Several robotics startups are quietly recruiting independent contractors worldwide to record mundane daily activities—from making coffee to folding laundry—to create training datasets for next-generation humanoid robots, according to sources familiar with the projects.
The initiative, dubbed Project Daily by insiders, aims to capture thousands of hours of first-person video footage showing human-object interactions in diverse home and workplace environments. Three startups confirmed to be involved include Silicon Valley-based Embodied AI and two European firms operating in stealth mode.
‘We’re building the largest repository of real-world physical intelligence,’ said an engineer at one participating company who requested anonymity due to non-disclosure agreements. ‘Most robotics training currently uses simulated environments or staged lab footage.’
Privacy advocates have raised concerns about the program’s data collection methods.
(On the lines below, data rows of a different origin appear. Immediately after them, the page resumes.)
-- ==== Sys2Proof/Machine/Ing.lean ====
section
/-! DEFINITION. Scene ingest (spec/09_ingest_and_decompression.md): parcels and plane contexts, staging rings, trays and receipts,
and the decompressors. -/
namespace Sys2Proof.Machine

abbrev rxPage (r : Nat) : Nat := Reg.page 8 (1 + r)
abbrev trayPage (p : Nat) : Nat := Reg.page 8 (5 + p)
abbrev dcpPage (e : Nat) : Nat := Reg.page 9 (1 + e)

def Dcp.idle : Dcp := Dcp.reset

def State.tray (s : State) (p : Nat) : Tray := nth Tray.reset s.ing.trays p
def State.setTray (s : State) (p : Nat) (t : Tray) : State := { s with ing := { s.ing with trays := upd s.ing.trays p t } }
def State.dcp (s : State) (e : Nat) : Dcp := nth Dcp.reset s.ing.engines e
def State.setDcp (s : State) (e : Nat) (d : Dcp) : State := { s with ing := { s.ing with engines := upd s.ing.engines e d } }

/-- The jobs an engine holds (R199). -/
def Dcp.jobs (d : Dcp) : List DJob := d.running.toList ++ d.taken.toList

/-- Jobs on the engines, and jobs to dispatch again. -/
def State.jobsOut (s : State) : List DJob := (s.ing.engines.flatMap Dcp.jobs) ++ s.ing.again

/-- Jobs of tray `p`, or of receiver `p`, that an engine holds or that wait to be dispatched again. -/
def State.jobsOf (s : State) (net : Bool) (p : Nat) : List DJob := s.jobsOut.filter fun j => j.net == net && j.unit == p

/-- Jobs of tray `p` that run on an engine (R205). -/
def State.jobsRunning (s : State) (p : Nat) : Nat := (s.ing.engines.filter fun d => d.running.any fun j => !j.net && j.unit == p).length

/-- A page of ING takes work: enabled, and IDLE or RUN. -/
def State.takesWork (s : State) (pg : Nat) : Bool := s.enabled pg && (s.pgState pg == stIdle || s.pgState pg == stRun)

/-! ### STATE of the pages -/

def State.rxBusy (s : State) (r : Nat) : Bool :=
  s.ing.parcels.any (fun p => p.rx == r) || s.ing.ctxs.any (fun c => c.rx == r) || !(nth [] s.ing.ready r).isEmpty || !(s.jobsOf true r).isEmpty

def State.trayBusy (s : State) (p : Nat) : Bool := !(s.tray p).items.isEmpty || !(s.jobsOf false p).isEmpty

def State.ingStates (s : State) : State :=
  let s := s.each 4 fun r s => s.idleRun (rxPage r) (s.rxBusy r) none
  let s := s.each 4 fun p s => (s.idleRun (trayPage p) (s.trayBusy p) none).wf (Reg.TRAY_STATUS p) 20 16 (s.jobsRunning p)
  s.each 24 fun e s =>
    let busy := !(s.dcp e).jobs.isEmpty
    (s.idleRun (dcpPage e) busy (some (1248 + 4 * e))).wb (Reg.DCP_STATUS e) 0 busy

/-! ### Receipts (R192, R193) -/

def ringMod (n : Nat) : Nat := n % 2 ^ 17

def State.rcptFull (s : State) (p : Nat) : Bool :=
  ringMod (s.rf (Reg.RCPT_TAIL p) 16 0 + 2 ^ 17 - s.rf (Reg.RCPT_HEAD p) 16 0) == 2 ^ (s.tray p).size

/-- Receipts in the ring. -/
def State.rcptCount (s : State) (p : Nat) : Nat := ringMod (s.rf (Reg.RCPT_TAIL p) 16 0 + 2 ^ 17 - s.rf (Reg.RCPT_HEAD p) 16 0)

/-- The tray has stopped on a denied ring access (R193). -/
def State.trayStopped (s : State) (p : Nat) : Bool := s.rf (Reg.TRAY_STATUS p) 27 24 != 0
A leaked contractor agreement reviewed by our team shows participants must record at least 40 hours per month using body-mounted cameras, with compensation starting at $15/hour.
The effort comes as Tesla, Figure AI, and other major players accelerate humanoid robot development. Analysts suggest such datasets could provide competitive advantages in teaching robots to manipulate everyday objects—a persistent challenge in the field.
Industry observers note the approach mirrors early self-driving car development, where real-world footage proved critical for training AI systems. However, some researchers warn that unconstrained real-world data collection may inherit human biases and unsafe behaviors.